A single-dose (four inhalations), randomized, double-blind within Respimat SMI device, four-way crossover study in asthma patients with documented bronchial hyperresponsiveness was used. Patients received acidic placebo solutions [pH 2.7, 3.4 or 7.0 (neutral)], delivered via Respimat SMI or placebo CFC-MDI. The primary endpoint was the largest decrease in forced expiratory volume in 1 s (FEV(1)) from baseline to 0-30 min after dosing. Secondary endpoints included spirometry, paradoxical bronchoconstriction (defined as a fall in FEV(1) >or=15% below baseline within 30 min of dosing), cough episodes and adverse events.

RESULTS

Thirty-two patients were included in the per-protocol population (mean age 27 years, 62.5% males). The mean percentage decrease in FEV(1) was comparable between treatment groups: -1.6% (Respimat SMI pH 2.7), -1.8% (Respimat SMI pH 7.0), -1.9% (CFC-MDI), and -2.3% (Respimat SMI pH 3.4); no patient experienced paradoxical bronchoconstriction. The mean number of cough episodes was significantly lower in the Respimat SMI pH 2.7 group versus CFC-MDI (p = 0.0165). No patient used rescue medication. Only 3 patients experienced at least one adverse event.

CONCLUSIONS

The Respimat SMI pH 2.7 placebo solution does not induce adverse events in these patients. Compared with the CFC-MDI placebo suspension, Respimat SMI is a well-tolerated inhaled medication delivery system that can accommodate medication formulations with a wide range of pH solutions.

摘要

背景

酸性吸入器可能与不良反应增加有关。

目的

本研究旨在确定通过Respimat软雾吸入器(SMI)和安慰剂氯氟烃定量吸入器(CFC-MDI)递送的酸性水性安慰剂制剂的急性局部耐受性。

方法

采用单剂量(四次吸入)、随机、Respimat SMI装置内双盲、四交叉研究,纳入有支气管高反应性记录的哮喘患者。

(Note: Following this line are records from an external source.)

@[simp] theorem setRingStatus_ev (s : State) (was : Bool) (f : Rings → Rings) : (setRingStatus s was f).ev = s.ev := by
  simp only [setRingStatus, apply_ite State.ev, fireVector_ev, ite_self]

@[simp] theorem writeMirror_ev (s : State) : (writeMirror s).ev = s.ev := by
  simp only [writeMirror, apply_ite State.ev, emitHost_ev, ite_self]

@[simp] theorem writeRingEvent_ev (s : State) (e : Event) : (writeRingEvent s e).ev = s.ev := by
  simp only [writeRingEvent, fireHeld_ev, writeMirror_ev, emitHost_ev]

@[simp] theorem reportRingLoss_ev (s : State) : (reportRingLoss s).ev = s.ev := by
  simp only [reportRingLoss, apply_ite State.ev, writeRingEvent_ev, ite_self]

@[simp] theorem postRing_ev (s : State) (e : Event) : (postRing s e).ev = s.ev := by
  simp only [postRing, apply_ite State.ev, writeRingEvent_ev, setSticky_ev, setRingStatus_ev, reportRingLoss_ev, ite_self]

@[simp] theorem postMbx_ev (s : State) (m : Mbx) (e : Event) : (postMbx s m e).ev = s.ev := by
  simp only [postMbx, apply_ite State.ev, setMbx_ev, ite_self]

@[simp] theorem post_ev (s : State) (e : Event) : (post s e).ev = s.ev := by
  simp only [post, apply_ite State.ev, postMbx_ev, postRing_ev, ite_self]

@[simp] theorem noteSticky_ev (s : State) (code : Nat) : (noteSticky s code).ev = s.ev := by
  unfold noteSticky; split
  · exact setSticky_ev s _
  · rfl

@[simp] theorem mkEvent_ev (s : State) (code inst detail : Nat) (ord : Option (Nat × Nat)) (num : Nat) :
    (mkEvent s code inst detail ord num).2.ev = s.ev := by
  unfold mkEvent; dsimp only; split
  · split <;> exact noteSticky_ev s code
  · exact noteSticky_ev s code

@[simp] theorem raise_ev (s : State) (code inst detail : Nat) (ord : Option (Nat × Nat)) (num : Nat) :
    (raise s code inst detail ord num).ev = s.ev :=
  (post_ev _ _).trans (mkEvent_ev s code inst detail ord num)

/-- A latched event leaves its latch set, whether it was posted now or before (R74). -/
theorem latch_mem_raiseLatched (s : State) (code inst detail : Nat) (ord : Option (Nat × Nat)) :
    (code, inst) ∈ (raiseLatched s code inst detail ord).ev.latches := by
  unfold raiseLatched; split
  · next latched => exact List.contains_iff_mem.1 latched
  · rw [raise_ev]; exact List.mem_cons_self

/-! ### Loss of signal and stale calibrations (R127, R142) -/

theorem exec_convLos (c : Fin 4) (s : State) : exec (.convLos c) s = execConvLos c s := rfl

theorem exec_convCalStale (c fs : Fin 4) (s : State) : exec (.convCalStale c fs) s = execConvCalStale c fs s := rfl

theorem domainOf_setChan (s : State) (i : Nat) (f : Channel → Channel) (c : Nat) : domainOf (setChan s i f) c = domainOf s c := rfl

/-- CONV_CAL_STALE on a setting that is due takes it from the list and posts the latched event. -/
theorem execConvCalStale_due {c fs : Fin 4} {s : State} {f n : Nat}
    (h : (chan s c).staleDue.find? (fun d => d.1 = fs.val) = some (f, n)) :
    execConvCalStale c fs s = .next (raiseLatched
      (setChan s c (fun ch => { ch with staleDue := ch.staleDue.filter (fun d => d.1 ≠ fs.val) }))
      0x0403 (domainOf s c) fs (some (domainOf s c, n))) := by
  have setting : f = fs.val := by simpa using List.find?_some h
  simp only [execConvCalStale, h, domainOf_setChan, setting]

/-! ### Background updates (R125, R272) -/

/-- What capture units store of a background update changes nothing but the units themselves. -/
theorem capCal_caps (s : State) (d ord : Nat) (bytes : List Byte) :
    capCal s d ord bytes = { s with caps := (capCal s d ord bytes).caps } := by
  have pushed : ∀ (l : List Nat) (j : CapItem) (s : State),
      l.foldl (fun s u => pushItem s u j) s = { s with caps := (l.foldl (fun s u => pushItem s u j) s).caps } := by
    intro l j
    induction l with
    | nil => exact fun _ => rfl
    | cons u l ih => intro s; rw [List.foldl_cons, ih]; rfl
  exact pushed _ _ s

/-- Gathering for the cross-check changes nothing but the draft of the extent. -/
theorem gather_draft (s : State) (d n : Nat) (f : ExtentDraft → ExtentDraft) :
    gather s d n f = { s with pair := { s.pair with draft := (gather s d n f).pair.draft } } := by
  unfold gather; split <;> rfl

/-- A pair that is not synchronised gathers nothing (R514). -/
theorem gather_unsynced {s : State} (h : s.pair.sync = false) (d n : Nat) (f : ExtentDraft → ExtentDraft) : gather s d n f = s := by
  simp [gather, gathers, h]

/-- An update that is due is applied to its converter; beside it, capture units store the set and the draft of the extent notes it. -/
theorem calDue_due {s : State} {c n : Nat} (h : ∃ u ∈ (chan s c).updates, u.1 ≤ n) :
    ∃ caps draft, calDue s c n = { setChan s c (fun ch => bgApply ch n) with caps := caps, pair := { s.pair with draft := draft } } ∧
      (s.pair.sync = false → draft = s.pair.draft) := by
  have due : (chan s c).updates.any (fun u => u.1 ≤ n) = true := by simpa using h
  unfold calDue
  rw [if_pos due]
  dsimp only
  rw [capCal_caps]
  split
  · exact ⟨_, _, rfl, fun _ => rfl⟩
  · refine ⟨_, _, by rw [gather_draft]; rfl, fun unsynced => ?_⟩
    rw [gather_unsynced (s := setChan s c _) unsynced]; rfl

theorem calDue_notDue {s : State} {c n : Nat} (h : ∀ u ∈ (chan s c).updates, n < u.1) : calDue s c n = s := by
  have notDue : ¬ (chan s c).updates.any (fun u => u.1 ≤ n) = true := by simpa using h
  unfold calDue
  rw [if_neg notDue]

theorem exec_bgcalUpdate (c : Fin 4) (s : State) : exec (.bgcalUpdate c) s = .next (calDue s c (sampleOrd s c)) := rfl

/-- Settles O42: the loss of signal and the stale setting by what is due, the background update by whether its ordinal has come. -/
theorem converterCalibration : Obligations.ConverterCalibration := by
  refine ⟨fun c s => ⟨fun on n due => ?_, fun notDue => ?_⟩, fun c fs s f n due => ?_, fun c s => ?_⟩
  · simp only [exec_convLos, execConvLos, due, domainOf_setChan]
  · simp only [exec_convLos, execConvLos, notDue]
  · exact ⟨_, execConvCalStale_due due, latch_mem_raiseLatched .., told_raiseLatched ..⟩
  · refine ⟨_, exec_bgcalUpdate c s, ?_⟩
    by_cases due : ∃ u ∈ (chan s c).updates, u.1 ≤ sampleOrd s c
    · obtain ⟨caps, draft, applied, unsynced⟩ := calDue_due due
      rw [applied]
      refine ⟨rfl, fun _ => ⟨rfl, fun h => ?_⟩, fun notDue => ?_⟩
      · rw [unsynced h]
      · obtain ⟨u, hu, le⟩ := due
        exact absurd le (Nat.not_le.2 (notDue u hu))
    · rw [calDue_notDue (by simpa using due)]
      exact ⟨rfl, fun h => absurd h due, fun _ => rfl⟩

患者接受通过Respimat SMI或安慰剂CFC-MDI递送的酸性安慰剂溶液[pH值2.7、3.4或7.0(中性)]。主要终点是给药后0至30分钟内1秒用力呼气量(FEV(1))相对于基线的最大下降值。次要终点包括肺量计检查、矛盾性支气管收缩(定义为给药后30分钟内FEV(1)下降超过或等于基线值的15%)、咳嗽发作和不良事件。

结果

符合方案人群纳入了32例患者(平均年龄27岁,62.5%为男性)。各治疗组FEV(1)的平均下降百分比相当:-1.6%(Respimat SMI pH 2.7)、-1.8%(Respimat SMI pH 7.0)、-1.9%(CFC-MDI)和-2.3%(Respimat SMI pH 3.4);无患者发生矛盾性支气管收缩。Respimat SMI pH 2.7组的平均咳嗽发作次数显著低于CFC-MDI组(p = 0.0165)。无患者使用急救药物。仅3例患者经历了至少一次不良事件。

结论

Respimat SMI pH 2.7安慰剂溶液在这些患者中未诱发不良事件。与CFC-MDI安慰剂混悬液相比,Respimat SMI是一种耐受性良好的吸入药物递送系统,可容纳多种pH值溶液的药物制剂。